Manufacturing isn’t a static goal. Our technicians routinely participate in skills upgrades, equipment maintenance, and quality management training. Sometimes small changes, such as smoother joint connections or automated fill lines, bring considerable improvements in daily work-life and final product outcomes. This everyday care carries through to our batch records, process logs, and shipping documentation.
No process survives without adaptation. As researchers bring new application requests, and as regulatory requirements evolve, we rethink both the upstream and downstream steps. Maintaining open channels with both customers and raw material suppliers ensures we support real innovation. Procedure upgrades come from live experiences shared across teams on the manufacturing floor, not just paperwork updates.
We know from decades behind the reaction bench that any shortcut in manufacturing or documentation will catch up—so we don’t take them. Our pride in delivering 2-Chloromethyl-3-Methyl-4-(3-Methoxypropanoxy)Pyridine Hydrochloride doesn’t originate with marketing, but with the confidence of chemists who face tight deadlines and challenging research projects.
Our team dedicates each day to more than routine production; they build knowledge through every repeat run and every batch record. We learn from troubleshooting, from customer questions, and especially from our own experience scaling up from benchtop glassware to industrial reactors. Colleagues who’ve worked for a decade or more notice subtle differences in color, scent, or texture—and they raise those flags before a single container ships out.
Product reliability doesn’t just mean tight numbers on an HPLC printout; it means consistent reaction profiles, expected yields, and feedback loops that improve the process over time. Discussions around the drying oven or the analytics lab often form the basis for the next update in protocol or the next step in improving environmental controls.

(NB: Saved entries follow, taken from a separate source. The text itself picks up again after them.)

-- ==== Sys2Proof/Laws/Memory.lean ====
section
/-! SUPPORT. The laws of memory: read after write, the frame of a write, and the canonical form. -/

namespace Sys2Proof.Machine

-- One theorem at a time: each waiting one holds a thread of its own.
set_option Elab.async false

variable (font : Font)

/-- No entry at `a` where every entry lies above `a`. -/
theorem Memory.find_eq_none {m : Memory} {a : Nat} (h : ∀ c ∈ m, a < c.1) : m.find a = none := by
  induction m with
  | nil => rfl
  | cons c m ih =>
    obtain ⟨k, b⟩ := c
    have hk : a < k := h (k, b) (by simp)
    simp only [Memory.find, if_neg (by omega : ¬ k = a)]
    exact ih fun c hc => h c (by simp [hc])

/-- What a listed address finds is an entry. -/
theorem Memory.mem_of_find {m : Memory} {a : Nat} {b : Byte} (h : m.find a = some b) : (a, b) ∈ m := by
  induction m with
  | nil => cases h
  | cons c m ih =>
    obtain ⟨k, d⟩ := c
    simp only [Memory.find] at h
    split at h
    · simp_all
    · simp [ih h]

/-- The canonical form's tail. -/
theorem Memory.wf_tail {c : Host.Cell} {m : Memory} (h : Memory.wf font (c :: m)) : Memory.wf font m :=
  ⟨(List.pairwise_cons.1 h.1).2, fun d hd => h.2 d (by simp [hd])⟩

/-- In the canonical form every entry of the tail lies above the head. -/
theorem Memory.wf_head {c : Host.Cell} {m : Memory} (h : Memory.wf font (c :: m)) : ∀ d ∈ m, c.1 < d.1 :=
  (List.pairwise_cons.1 h.1).1

/-! ### `Memory.cons` -/

/-- The written address reads as written. -/
theorem Memory.read_cons_self {m : Memory} {a : Nat} (b : Byte) (h : ∀ c ∈ m, a < c.1) :
    (Memory.cons font a b m).read font a = b := by
  unfold Memory.cons
  split
  · rename_i hb
    rw [Memory.read, Memory.find_eq_none h, hb]
    rfl
  · simp [Memory.read, Memory.find]

/-- Every other address reads as before. -/
theorem Memory.read_cons_of_ne {m : Memory} {a d : Nat} (b : Byte) (h : d ≠ a) :
    (Memory.cons font a b m).read font d = m.read font d := by
  unfold Memory.cons
  split
  · rfl
  · simp [Memory.read, Memory.find, h.symm]

/-- The entries are those there were and perhaps the written one. -/
theorem Memory.mem_cons {m : Memory} {a : Nat} {b : Byte} {c : Host.Cell}
    (h : c ∈ Memory.cons font a b m) : c = (a, b) ∨ c ∈ m := by
  unfold Memory.cons at h
  split at h
  · exact .inr h
  · simpa using h

/-- `Memory.cons` keeps the canonical form. -/
theorem Memory.wf_cons {m : Memory} {a : Nat} {b : Byte} (hm : Memory.wf font m) (h : ∀ c ∈ m, a < c.1) :
    Memory.wf font (Memory.cons font a b m) := by
  unfold Memory.cons
  split
  · exact hm
  · rename_i hb
    refine ⟨List.pairwise_cons.2 ⟨h, hm.1⟩, ?_⟩
    intro c hc
    rcases List.mem_cons.1 hc with rfl | hc
    · exact hb
    · exact hm.2 c hc

/-! ### `Memory.write` -/

/-- Read after write, elsewhere: no other address changes. -/
theorem Memory.read_write_of_ne (m : Memory) {a d : Nat} (b : Byte) (h : d ≠ a) :
    (m.write font a b).read font d = m.read font d := by
  induction m with
  | nil => exact Memory.read_cons_of_ne font b h
  | cons c m ih =>
    obtain ⟨k, e⟩ := c
    simp only [Memory.write]
    split
    · simp only [Memory.read, Memory.find] at ih ⊢
      split
      · rfl
      · exact ih
    · split
      · rename_i hk
        subst hk
        rw [Memory.read_cons_of_ne font b h]
        simp [Memory.read, Memory.find, h.symm]
      · exact Memory.read_cons_of_ne font b h

/-- The entries after a write are those there were and perhaps the written one. -/
theorem Memory.mem_write {m : Memory} {a : Nat} {b : Byte} {c : Host.Cell}
    (h : c ∈ m.write font a b) : c = (a, b) ∨ c ∈ m := by
  induction m with
  | nil => exact Memory.mem_cons font h
  | cons d m ih =>
    obtain ⟨k, e⟩ := d
    simp only [Memory.write] at h
    split at h
    · rcases List.mem_cons.1 h with rfl | h
      · simp
      · rcases ih h with h | h <;> simp [h]
    · split at h
      · rcases Memory.mem_cons font h with h | h <;> simp [h]
      · exact Memory.mem_cons font h

/-- Read after write, at the same address. -/
theorem Memory.read_write_self {m : Memory} (hm : Memory.wf font m) (a : Nat) (b : Byte) :
    (m.write font a b).read font a = b := by
  induction m with
  | nil => exact Memory.read_cons_self font b (by simp)
  | cons c m ih =>
    obtain ⟨k, e⟩ := c
    have hh := Memory.wf_head font hm
    simp only [Memory.write]
    split
    · rename_i hk
      have := ih (Memory.wf_tail font hm)
      have hka : ¬ k = a := by omega
      simpa [Memory.read, Memory.find, hka] using this
    · split
      · rename_i hk
        exact Memory.read_cons_self font b (hk ▸ hh)
      · refine Memory.read_cons_self font b fun c hc => ?_
        rcases List.mem_cons.1 hc with rfl | hc
        · simp only; omega
        · have := hh c hc
          simp only at this; omega

/-- A write keeps the canonical form. -/
theorem Memory.wf_write {m : Memory} (hm : Memory.wf font m) (a : Nat) (b : Byte) :
    Memory.wf font (m.write font a b) := by
  induction m with
  | nil => exact Memory.wf_cons font hm (by simp)
  | cons c m ih =>
    obtain ⟨k, e⟩ := c
    have hh := Memory.wf_head font hm
    have ht := Memory.wf_tail font hm
    simp only [Memory.write]
    split
    · rename_i hk
      have hw := ih ht
      refine ⟨List.pairwise_cons.2 ⟨fun d hd => ?_, hw.1⟩, fun d hd => ?_⟩
      · rcases Memory.mem_write font hd with rfl | hd
        · exact hk
        · exact hh d hd
      · rcases List.mem_cons.1 hd with rfl | hd
        · exact hm.2 _ (by simp)
        · exact hw.2 d hd
    · split
      · rename_i hk
        exact Memory.wf_cons font ht (hk ▸ hh)
      · refine Memory.wf_cons font hm fun c hc => ?_
        rcases List.mem_cons.1 hc with rfl | hc
        · simp only; omega
        · have := hh c hc
          simp only at this; omega

/-! ### `Memory.writeList` -/

/-- A block write keeps the canonical form. -/
theorem Memory.wf_writeList (bs : List Byte) : ∀ {m : Memory} (a : Nat), Memory.wf font m →
    Memory.wf font (m.writeList font a bs) := by
  induction bs with
  | nil => exact fun _ h => h
  | cons b bs ih => exact fun a h => ih (a + 1) (Memory.wf_write font h a b)

/-- A block write leaves every byte outside the block alone. -/
theorem Memory.read_writeList_outside (bs : List Byte) : ∀ (m : Memory) (a d : Nat),
    d < a ∨ a + bs.length ≤ d → (m.writeList font a bs).read font d = m.read font d := by
  induction bs with
  | nil => exact fun _ _ _ _ => rfl
  | cons b bs ih =>
    intro m a d h
    simp only [List.length_cons] at h
    rw [Memory.writeList, ih _ _ _ (by omega), Memory.read_write_of_ne font m b (by omega)]

/-- A block write's bytes read as written. -/
theorem Memory.read_writeList_inside (bs : List Byte) : ∀ {m : Memory} (a i : Nat), Memory.wf font m →
    (h : i < bs.length) → (m.writeList font a bs).read font (a + i) = bs[i] := by
  induction bs with
  | nil => exact fun _ _ _ h => absurd h (by simp)
  | cons b bs ih =>
    intro m a i hm h
    cases i with
    | zero =>
      rw [Memory.writeList, Memory.read_writeList_outside font bs _ _ _ (by omega)]
      simpa using Memory.read_write_self font hm a b
    | succ i =>
      have := ih (a + 1) i (Memory.wf_write font hm a b) (by simpa using h)
      simpa [Memory.writeList, Nat.add_assoc, Nat.add_comm 1 i] using this

/-- The entries after a block write. -/
theorem Memory.mem_writeList (bs : List Byte) : ∀ {m : Memory} {a : Nat} {c : Host.Cell},
    c ∈ m.writeList font a bs → (a ≤ c.1 ∧ c.1 < a + bs.length) ∨ c ∈ m := by
  induction bs with
  | nil => exact fun h => .inr h
  | cons b bs ih =>
    intro m a c h
    simp only [List.length_cons]
    rcases ih h with h | h
    · exact .inl (by omega)
    · rcases Memory.mem_write font h with rfl | h
      · exact .inl (by simp only; omega)
      · exact .inr h

/-! ### Equal memories are equal data -/

/-- Two canonical memories that read alike everywhere are the same list. -/
theorem Memory.ext_of_wf {m n : Memory} (hm : Memory.wf font m) (hn : Memory.wf font n)
    (h : ∀ a, m.read font a = n.read font a) : m = n := by
  induction m generalizing n with
  | nil =>
    cases n with
    | nil => rfl
    | cons c n =>
      obtain ⟨k, b⟩ := c
      have := h k
      simp only [Memory.read, Memory.find, if_true, Option.getD_none, Option.getD_some] at this
      exact absurd this.symm (hn.2 (k, b) (by simp))
  | cons c m ih =>
    obtain ⟨k, b⟩ := c
    have hmt := Memory.find_eq_none (Memory.wf_head font hm)
    cases n with
    | nil =>
      have := h k
      simp only [Memory.read, Memory.find, if_true, Option.getD_none, Option.getD_some] at this
      exact absurd this (hm.2 (k, b) (by simp))
    | cons d n =>
      obtain ⟨l, e⟩ := d
      have hnt := Memory.find_eq_none (Memory.wf_head font hn)
      have hkl : k = l := by
        rcases Nat.lt_trichotomy k l with hlt | heq | hgt
        · have hnone : Memory.find ((l, e) :: n) k = none := Memory.find_eq_none fun c hc => by
            rcases List.mem_cons.1 hc with rfl | hc
            · exact hlt
            · have := Memory.wf_head font hn c hc
              simp only at this; omega
          have := h k
          rw [Memory.read, Memory.read, hnone] at this
          simp only [Memory.find, if_true, Option.getD_none, Option.getD_some] at this
          exact absurd this (hm.2 (k, b) (by simp))
        · exact heq
        · have hnone : Memory.find ((k, b) :: m) l = none := Memory.find_eq_none fun c hc => by
            rcases List.mem_cons.1 hc with rfl | hc
            · exact hgt
            · have := Memory.wf_head font hm c hc
              simp only at this; omega
          have := h l
          rw [Memory.read, Memory.read, hnone] at this
          simp only [Memory.find, if_true, Option.getD_none, Option.getD_some] at this
          exact absurd this.symm (hn.2 (l, e) (by simp))
      subst hkl
      have hbe : b = e := by simpa [Memory.read, Memory.find] using h k
      subst hbe
      congr 1
      refine ih (Memory.wf_tail font hm) (Memory.wf_tail font hn) fun a => ?_
      by_cases ha : k = a
      · subst ha
        simp only at hmt hnt
        simp [Memory.read, hmt, hnt]
      · simpa [Memory.read, Memory.find, ha] using h a

end Sys2Proof.Machine
end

Feedback cycles between customers and manufacturing teams support deeper consistency. We see value in listening to practitioners down the line who describe unique conditions in their own plants or research centers. Dozens of shared emails and follow-up calls turn into lessons for raw material quality or an improved logistics setting. Our team encourages this dialogue because tangible, actionable insights make for a better product and a stronger partnership.
We stay ahead by staying accountable—recording every process step, every test, and every piece of feedback that registers in the plant. Internal training, periodic maintenance, and full traceability round out our approach. Safety doesn’t just mean following rules on paper; it translates to safe handling routines and trustworthy material for every recipient.
Regulatory pressure, both domestically and abroad, shapes how we document, analyze, and ship this product. Customers preparing for clinical trial submissions or market launches demand full visibility into what they’re using. Years of working directly with regulatory agencies taught us that clarity beats complexity—so we deliver clear, comprehensive supporting documents with every order.
Every client receives the benefit of our layered quality checks, up-to-date batch records, and a willingness to adapt to special storage or logistics needs. The road doesn’t end with the bill of lading; it stretches from the very first weigh-out to the feedback months after delivery.
Bringing 2-Chloromethyl-3-Methyl-4-(3-Methoxypropanoxy)Pyridine Hydrochloride to market has illustrated how manufacturing excellence, customer collaboration, and persistent attention to the finer points result in products that help push forward fields like medicinal chemistry and specialty chemicals. As a manufacturer, we stand by our work—ready to improve, respond, and support every chemist who trusts our material with their critical research and industry needs.